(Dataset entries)
=-=-=
/-- A fence whose list is there, and that nothing goes before, stands from then on, reaching its fence point at once where
its entries are met; one whose list is outside its capsule fetches it first, and a bad list is answered Invalid Field;
a waiting fence whose entries are met reaches its point; a fence that lists a queue that is gone, or has failed short
of its entry, is answered with Fence Source Lost. A registration, an acquire and a release, with no earlier
reservation command before them, give the namespace the reservation that the table says, answer its status and notify
whom it names; one in conflict fails and counts. A registration of a new host adds it with its key, an acquire by a
registrant of a free namespace makes it the holder with its type, and a release by the holder frees it and tells the
other registrants of a shared type; a report returns the structure. (R44, R47, R48, R49, R268, R269.) -/
def Obligations.FencesAndReservations : Prop :=
  (∀ (s s1 : State) (q : QId) (b : List Byte) (w : Waiting), s.fe.frontWait q = some w → w.cap.op = 0x84 →
     w.cap.origin = none → q.qid ≠ 0 → s.fe.fenced q = false → s.feOpen = true → s.admitStatus w.cap = none →
     s.dataReady w = true → s.comesFirst w = false → s.fenceFails w = false →
     s1 = (s.takeWait w).updFe (fun x => { x with fences := x.fences ++ [w.fence] }) →
     Done (.orderingFence q b) s fun t => t = if s1.fenceMet w.fence = true then s1.fencePoint w.fence else s1) ∧
  (∀ (s : State) (q : QId) (n : Nat) (f : Fence), s.fe.fences.find? (fun f => decide (f.cap.q = q ∧
     f.cap.cid = n)) = some f → s.fenceMet f = true →
     Done (.fencePointReached q n) s fun t => t = s.fencePoint f) ∧
  (∀ (s : State) (q : QId) (n : Nat) (f : Fence), s.fe.fences.find? (fun f => decide (f.cap.q = q ∧ f.cap.cid = n)) = some f →
     (f.ents.any fun y => match s.fe.queue ⟨q.cntlid, y.1⟩ with | none => true | some x => x.err && !entryMet x.acc y.2) = true →
     Done (.fenceSourceLost q n) s fun t => t = (((s.updFe fun x => { x with fences := x.fences.filter (· ≠ f) }).answer f.cap ⟨7, 0xC1⟩ 0 []).raise .fe 6)) ∧
  (∀ (s s1 : State) (d : SD) (n : Nat) (c : Cmd) (e : ResvEff), s.live d n 0x0D = some c →
     s.resvEarlier d n c.cap.nsid = false → e = (s.resvOf d c.cap.nsid).act c.cap c.resvData → e.st ≠ stResvConflict →
     s1 = (if e.changed = true then s.setResv d c.cap.nsid e.next else s) →
     Done (.reservationRegister d n) s fun t => t = e.notes.foldl (fun u x => u.resvNotify d x.1 x.2 c.cap.nsid)
     (s1.result d n e.st)) ∧
  (∀ (s : State) (d : SD) (n : Nat) (c : Cmd), s.live d n 0x0E = some c →
     Done (.reservationReport d n) s fun t => t = (s.updCmd d n fun x =>
     { x with out := (s.resvAt d c.cap.nsid n).report.take (4 * (c.cap.cdw 10 + 1)) }).result d n stOk) ∧
  (∀ (s s1 : State) (d : SD) (n : Nat) (c : Cmd) (e : ResvEff), s.live d n 0x11 = some c →
     s.resvEarlier d n c.cap.nsid = false → e = (s.resvOf d c.cap.nsid).act c.cap c.resvData → e.st ≠ stResvConflict →
     s1 = (if e.changed = true then s.setResv d c.cap.nsid e.next else s) →
     Done (.reservationAcquire d n) s fun t => t = e.notes.foldl (fun u x => u.resvNotify d x.1 x.2 c.cap.nsid)
     (s1.result d n e.st)) ∧
  (∀ (s s1 : State) (d : SD) (n : Nat) (c : Cmd) (e : ResvEff), s.live d n 0x15 = some c →
     s.resvEarlier d n c.cap.nsid = false → e = (s.resvOf d c.cap.nsid).act c.cap c.resvData → e.st ≠ stResvConflict →
     s1 = (if e.changed = true then s.setResv d c.cap.nsid e.next else s) →
     Done (.reservationRelease d n) s fun t => t = e.notes.foldl (fun u x => u.resvNotify d x.1 x.2 c.cap.nsid)
     (s1.result d n e.st)) ∧
  (∀ (s : State) (q : QId) (b : List Byte) (w : Waiting), s.fe.frontWait q = some w → w.cap.op = 0x84 →
     w.cap.origin = none → q.qid ≠ 0 → s.fe.fenced q = false → s.feOpen = true → s.admitStatus w.cap = none →
     s.dataReady w = false → w.asked = false →
     Done (.orderingFence q b) s fun t => t = s.fetchCap w) ∧
  (∀ (s : State) (q : QId) (b : List Byte) (w : Waiting), s.fe.frontWait q = some w → w.cap.op = 0x84 →
     w.cap.origin = none → q.qid ≠ 0 → s.fe.fenced q = false → s.feOpen = true → s.admitStatus w.cap = none →
     s.dataReady w = true → s.comesFirst w = false → s.fenceFails w = true →
     Done (.orderingFence q b) s fun t => t = s.failFront w.cap stBadField) ∧
  (∀ (s : State) (d : SD) (n : Nat) (c : Cmd) (e : ResvEff), s.live d n 0x0D = some c →
     s.resvEarlier d n c.cap.nsid = false → e = (s.resvOf d c.cap.nsid).act c.cap c.resvData → e.st = stResvConflict →
     e.changed = false → e.notes = [] →
     Done (.reservationRegister d n) s fun t => t = s.resvFail c) ∧
  (∀ (s : State) (d : SD) (n : Nat) (c : Cmd) (e : ResvEff), s.live d n 0x11 = some c →
     s.resvEarlier d n c.cap.nsid = false → e = (s.resvOf d c.cap.nsid).act c.cap c.resvData → e.st = stResvConflict →
     e.changed = false → e.notes = [] →
     Done (.reservationAcquire d n) s fun t => t = s.resvFail c) ∧
  (∀ (s : State) (d : SD) (n : Nat) (c : Cmd) (e : ResvEff), s.live d n 0x15 = some c →
     s.resvEarlier d n c.cap.nsid = false → e = (s.resvOf d c.cap.nsid).act c.cap c.resvData → e.st = stResvConflict →
     e.changed = false → e.notes = [] →
     Done (.reservationRelease d n) s fun t => t = s.resvFail c) ∧
  (∀ (r : Resv) (c : Capsule) (d : List Byte), bitsOf (c.cdw 10) 2 0 = 0 → bitsOf (c.cdw 10) 31 30 = 0 →
     r.keyOf c.hostId = none → r.regs.length < 1024 → r.register c d =
     ⟨{ r with regs := r.regs ++ [⟨c.hostId, leAt d 8 8⟩], gen := (r.gen + 1) % 2 ^ 32 }, true, stOk, []⟩) ∧
  (∀ (r : Resv) (c : Capsule) (d : List Byte), bitsOf (c.cdw 10) 2 0 = 0 → bitOf (c.cdw 10) 3 = false →
     r.keyOf c.hostId = some (leAt d 0 8) → r.stands = false → 0 < bitsOf (c.cdw 10) 15 8 →
     bitsOf (c.cdw 10) 15 8 ≤ 6 → r.acquire c d = ⟨{ r with holder := some c.hostId, rtype := bitsOf (c.cdw 10) 15 8 },
     true, stOk, []⟩) ∧
  (∀ (r : Resv) (c : Capsule) (d : List Byte), bitsOf (c.cdw 10) 2 0 = 0 → bitOf (c.cdw 10) 3 = false →
     r.keyOf c.hostId = some (leAt d 0 8) → r.stands = true → r.holds c.hostId = true →
     r.rtype = bitsOf (c.cdw 10) 15 8 → r.release c d = ⟨{ r with holder := none, rtype := 0 }, true, stOk, if
     sharedType r.rtype = true then [(r.others c.hostId, 2)] else []⟩)
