/-! State.updDp changes dp. -/

@[simp] theorem State.updDp_blk (s : State) (f : DpState → DpState) : (State.updDp s f).blk = s.blk := rfl
@[simp] theorem State.updDp_cfg (s : State) (f : DpState → DpState) : (State.updDp s f).cfg = s.cfg := rfl
@[simp] theorem State.updDp_counters (s : State) (f : DpState → DpState) : (State.updDp s f).counters = s.counters := rfl
@[simp] theorem State.updDp_msix (s : State) (f : DpState → DpState) : (State.updDp s f).msix = s.msix := rfl
@[simp] theorem State.updDp_msixPending (s : State) (f : DpState → DpState) : (State.updDp s f).msixPending = s.msixPending := rfl
@[simp] theorem State.updDp_irqs (s : State) (f : DpState → DpState) : (State.updDp s f).irqs = s.irqs := rfl
@[simp] theorem State.updDp_top (s : State) (f : DpState → DpState) : (State.updDp s f).top = s.top := rfl
@[simp] theorem State.updDp_evr (s : State) (f : DpState → DpState) : (State.updDp s f).evr = s.evr := rfl
@[simp] theorem State.updDp_mbx (s : State) (f : DpState → DpState) : (State.updDp s f).mbx = s.mbx := rfl
@[simp] theorem State.updDp_ubl (s : State) (f : DpState → DpState) : (State.updDp s f).ubl = s.ubl := rfl
@[simp] theorem State.updDp_link (s : State) (f : DpState → DpState) : (State.updDp s f).link = s.link := rfl
@[simp] theorem State.updDp_fe (s : State) (f : DpState → DpState) : (State.updDp s f).fe = s.fe := rfl
@[simp] theorem State.updDp_map (s : State) (f : DpState → DpState) : (State.updDp s f).map = s.map := rfl
@[simp] theorem State.updDp_med (s : State) (f : DpState → DpState) : (State.updDp s f).med = s.med := rfl
@[simp] theorem State.updDp_str (s : State) (f : DpState → DpState) : (State.updDp s f).str = s.str := rfl
@[simp] theorem State.updDp_mlk (s : State) (f : DpState → DpState) : (State.updDp s f).mlk = s.mlk := rfl
@[simp] theorem State.updDp_cip (s : State) (f : DpState → DpState) : (State.updDp s f).cip = s.cip := rfl
@[simp] theorem State.updDp_pwr (s : State) (f : DpState → DpState) : (State.updDp s f).pwr = s.pwr := rfl
@[simp] theorem State.updDp_scr (s : State) (f : DpState → DpState) : (State.updDp s f).scr = s.scr := rfl
@[simp] theorem State.updDp_rdm (s : State) (f : DpState → DpState) : (State.updDp s f).rdm = s.rdm := rfl
@[simp] theorem State.updDp_dig (s : State) (f : DpState → DpState) : (State.updDp s f).dig = s.dig := rfl
@[simp] theorem State.updDp_upd (s : State) (f : DpState → DpState) : (State.updDp s f).upd = s.upd := rfl
@[simp] theorem State.updDp_vault (s : State) (f : DpState → DpState) : (State.updDp s f).vault = s.vault := rfl
@[simp] theorem State.updDp_draws (s : State) (f : DpState → DpState) : (State.updDp s f).draws = s.draws := rfl
@[simp] theorem State.updDp_pending (s : State) (f : DpState → DpState) : (State.updDp s f).pending = s.pending := rfl

/-! State.updRdm changes rdm. -/

@[simp] theorem State.updRdm_blk (s : State) (f : RdmState → RdmState) : (State.updRdm s f).blk = s.blk := rfl
@[simp] theorem State.updRdm_cfg (s : State) (f : RdmState → RdmState) : (State.updRdm s f).cfg = s.cfg := rfl
@[simp] theorem State.updRdm_counters (s : State) (f : RdmState → RdmState) : (State.updRdm s f).counters = s.counters := rfl
@[simp] theorem State.updRdm_msix (s : State) (f : RdmState → RdmState) : (State.updRdm s f).msix = s.msix := rfl
@[simp] theorem State.updRdm_msixPending (s : State) (f : RdmState → RdmState) : (State.updRdm s f).msixPending = s.msixPending := rfl
@[simp] theorem State.updRdm_irqs (s : State) (f : RdmState → RdmState) : (State.updRdm s f).irqs = s.irqs := rfl
@[simp] theorem State.updRdm_top (s : State) (f : RdmState → RdmState) : (State.updRdm s f).top = s.top := rfl
@[simp] theorem State.updRdm_evr (s : State) (f : RdmState → RdmState) : (State.updRdm s f).evr = s.evr := rfl
@[simp] theorem State.updRdm_mbx (s : State) (f : RdmState → RdmState) : (State.updRdm s f).mbx = s.mbx := rfl
@[simp] theorem State.updRdm_ubl (s : State) (f : RdmState → RdmState) : (State.updRdm s f).ubl = s.ubl := rfl
@[simp] theorem State.updRdm_link (s : State) (f : RdmState → RdmState) : (State.updRdm s f).link = s.link := rfl
@[simp] theorem State.updRdm_fe (s : State) (f : RdmState → RdmState) : (State.updRdm s f).fe = s.fe := rfl
@[simp] theorem State.updRdm_dp (s : State) (f : RdmState → RdmState) : (State.updRdm s f).dp = s.dp := rfl
@[simp] theorem State.updRdm_map (s : State) (f : RdmState → RdmState) : (State.updRdm s f).map = s.map := rfl
@[simp] theorem State.updRdm_med (s : State) (f : RdmState → RdmState) : (State.updRdm s f).med = s.med := rfl
@[simp] theorem State.updRdm_str (s : State) (f : RdmState → RdmState) : (State.updRdm s f).str = s.str := rfl
@[simp] theorem State.updRdm_mlk (s : State) (f : RdmState → RdmState) : (State.updRdm s f).mlk = s.mlk := rfl
@[simp] theorem State.updRdm_cip (s : State) (f : RdmState → RdmState) : (State.updRdm s f).cip = s.cip := rfl
@[simp] theorem State.updRdm_pwr (s : State) (f : RdmState → RdmState) : (State.updRdm s f).pwr = s.pwr := rfl
@[simp] theorem State.updRdm_scr (s : State) (f : RdmState → RdmState) : (State.updRdm s f).scr = s.scr := rfl
@[simp] theorem State.updRdm_dig (s : State) (f : RdmState → RdmState) : (State.updRdm s f).dig = s.dig := rfl
@[simp] theorem State.updRdm_upd (s : State) (f : RdmState → RdmState) : (State.updRdm s f).upd = s.upd := rfl
@[simp] theorem State.updRdm_vault (s : State) (f : RdmState → RdmState) : (State.updRdm s f).vault = s.vault := rfl
@[simp] theorem State.updRdm_draws (s : State) (f : RdmState → RdmState) : (State.updRdm s f).draws = s.draws := rfl
@[simp] theorem State.updRdm_pending (s : State) (f : RdmState → RdmState) : (State.updRdm s f).pending = s.pending := rfl

/-! State.updCip changes cip. -/

@[simp] theorem State.updCip_blk (s : State) (f : CipState → CipState) : (State.updCip s f).blk = s.blk := rfl
@[simp] theorem State.updCip_cfg (s : State) (f : CipState → CipState) : (State.updCip s f).cfg = s.cfg := rfl
@[simp] theorem State.updCip_counters (s : State) (f : CipState → CipState) : (State.updCip s f).counters = s.counters := rfl
@[simp] theorem State.updCip_msix (s : State) (f : CipState → CipState) : (State.updCip s f).msix = s.msix := rfl
@[simp] theorem State.updCip_msixPending (s : State) (f : CipState → CipState) : (State.updCip s f).msixPending = s.msixPending := rfl
@[simp] theorem State.updCip_irqs (s : State) (f : CipState → CipState) : (State.updCip s f).irqs = s.irqs := rfl
@[simp] theorem State.updCip_top (s : State) (f : CipState → CipState) : (State.updCip s f).top = s.top := rfl
@[simp] theorem State.updCip_evr (s : State) (f : CipState → CipState) : (State.updCip s f).evr = s.evr := rfl
@[simp] theorem State.updCip_mbx (s : State) (f : CipState → CipState) : (State.updCip s f).mbx = s.mbx := rfl
@[simp] theorem State.updCip_ubl (s : State) (f : CipState → CipState) : (State.updCip s f).ubl = s.ubl := rfl
@[simp] theorem State.updCip_link (s : State) (f : CipState → CipState) : (State.updCip s f).link = s.link := rfl
@[simp] theorem State.updCip_fe (s : State) (f : CipState → CipState) : (State.updCip s f).fe = s.fe := rfl
@[simp] theorem State.updCip_dp (s : State) (f : CipState → CipState) : (State.updCip s f).dp = s.dp := rfl
@[simp] theorem State.updCip_map (s : State) (f : CipState → CipState) : (State.updCip s f).map = s.map := rfl
@[simp] theorem State.updCip_med (s : State) (f : CipState → CipState) : (State.updCip s f).med = s.med := rfl
@[simp] theorem State.updCip_str (s : State) (f : CipState → CipState) : (State.updCip s f).str = s.str := rfl
@[simp] theorem State.updCip_mlk (s : State) (f : CipState → CipState) : (State.updCip s f).mlk = s.mlk := rfl
@[simp] theorem State.updCip_pwr (s : State) (f : CipState → CipState) : (State.updCip s f).pwr = s.pwr := rfl
@[simp] theorem State.updCip_scr (s : State) (f : CipState → CipState) : (State.updCip s f).scr = s.scr := rfl
@[simp] theorem State.updCip_rdm (s : State) (f : CipState → CipState) : (State.updCip s f).rdm = s.rdm := rfl
@[simp] theorem State.updCip_dig (s : State) (f : CipState → CipState) : (State.updCip s f).dig = s.dig := rfl
@[simp] theorem State.updCip_upd (s : State) (f : CipState → CipState) : (State.updCip s f).upd = s.upd := rfl
@[simp] theorem State.updCip_vault (s : State) (f : CipState → CipState) : (State.updCip s f).vault = s.vault := rfl
@[simp] theorem State.updCip_draws (s : State) (f : CipState → CipState) : (State.updCip s f).draws = s.draws := rfl
@[simp] theorem State.updCip_pending (s : State) (f : CipState → CipState) : (State.updCip s f).pending = s.pending := rfl

/-! State.updStr changes str. -/

@[simp] theorem State.updStr_blk (s : State) (f : StrState → StrState) : (State.updStr s f).blk = s.blk := rfl
@[simp] theorem State.updStr_cfg (s : State) (f : StrState → StrState) : (State.updStr s f).cfg = s.cfg := rfl
@[simp] theorem State.updStr_counters (s : State) (f : StrState → StrState) : (State.updStr s f).counters = s.counters := rfl
@[simp] theorem State.updStr_msix (s : State) (f : StrState → StrState) : (State.updStr s f).msix = s.msix := rfl
@[simp] theorem State.updStr_msixPending (s : State) (f : StrState → StrState) : (State.updStr s f).msixPending = s.msixPending := rfl
@[simp] theorem State.updStr_irqs (s : State) (f : StrState → StrState) : (State.updStr s f).irqs = s.irqs := rfl
@[simp] theorem State.updStr_top (s : State) (f : StrState → StrState) : (State.updStr s f).top = s.top := rfl
@[simp] theorem State.updStr_evr (s : State) (f : StrState → StrState) : (State.updStr s f).evr = s.evr := rfl
@[simp] theorem State.updStr_mbx (s : State) (f : StrState → StrState) : (State.updStr s f).mbx = s.mbx := rfl
@[simp] theorem State.updStr_ubl (s : State) (f : StrState → StrState) : (State.updStr s f).ubl = s.ubl := rfl
@[simp] theorem State.updStr_link (s : State) (f : StrState → StrState) : (State.updStr s f).link = s.link := rfl
@[simp] theorem State.updStr_fe (s : State) (f : StrState → StrState) : (State.updStr s f).fe = s.fe := rfl
@[simp] theorem State.updStr_dp (s : State) (f : StrState → StrState) : (State.updStr s f).dp = s.dp := rfl
@[simp] theorem State.updStr_map (s : State) (f : StrState → StrState) : (State.updStr s f).map = s.map := rfl
@[simp] theorem State.updStr_med (s : State) (f : StrState → StrState) : (State.updStr s f).med = s.med := rfl
@[simp] theorem State.updStr_mlk (s : State) (f : StrState → StrState) : (State.updStr s f).mlk = s.mlk := rfl
@[simp] theorem State.updStr_cip (s : State) (f : StrState → StrState) : (State.updStr s f).cip = s.cip := rfl
@[simp] theorem State.updStr_pwr (s : State) (f : StrState → StrState) : (State.updStr s f).pwr = s.pwr := rfl
@[simp] theorem State.updStr_scr (s : State) (f : StrState → StrState) : (State.updStr s f).scr = s.scr := rfl
@[simp] theorem State.updStr_rdm (s : State) (f : StrState → StrState) : (State.updStr s f).rdm = s.rdm := rfl
@[simp] theorem State.updStr_dig (s : State) (f : StrState → StrState) : (State.updStr s f).dig = s.dig := rfl
@[simp] theorem State.updStr_upd (s : State) (f : StrState → StrState) : (State.updStr s f).upd = s.upd := rfl
@[simp] theorem State.updStr_vault (s : State) (f : StrState → StrState) : (State.updStr s f).vault = s.vault := rfl
@[simp] theorem State.updStr_draws (s : State) (f : StrState → StrState) : (State.updStr s f).draws = s.draws := rfl
@[simp] theorem State.updStr_pending (s : State) (f : StrState → StrState) : (State.updStr s f).pending = s.pending := rfl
=-=-=
Goal of the exercise — Up to and including the line that holds "whom it names;", reproduce the records above exactly from their first line, and give nothing else.

Output below —
/-- A fence whose list is there, and that nothing goes before, stands from then on, reaching its fence point at once where
its entries are met; one whose list is outside its capsule fetches it first, and a bad list is answered Invalid Field;
a waiting fence whose entries are met reaches its point; a fence that lists a queue that is gone, or has failed short
of its entry, is answered with Fence Source Lost. A registration, an acquire and a release, with no earlier
reservation command before them, give the namespace the reservation that the table says, answer its status and notify
whom it names; one in conflict fails and counts. A registration of a new host adds it with its key, an acquire by a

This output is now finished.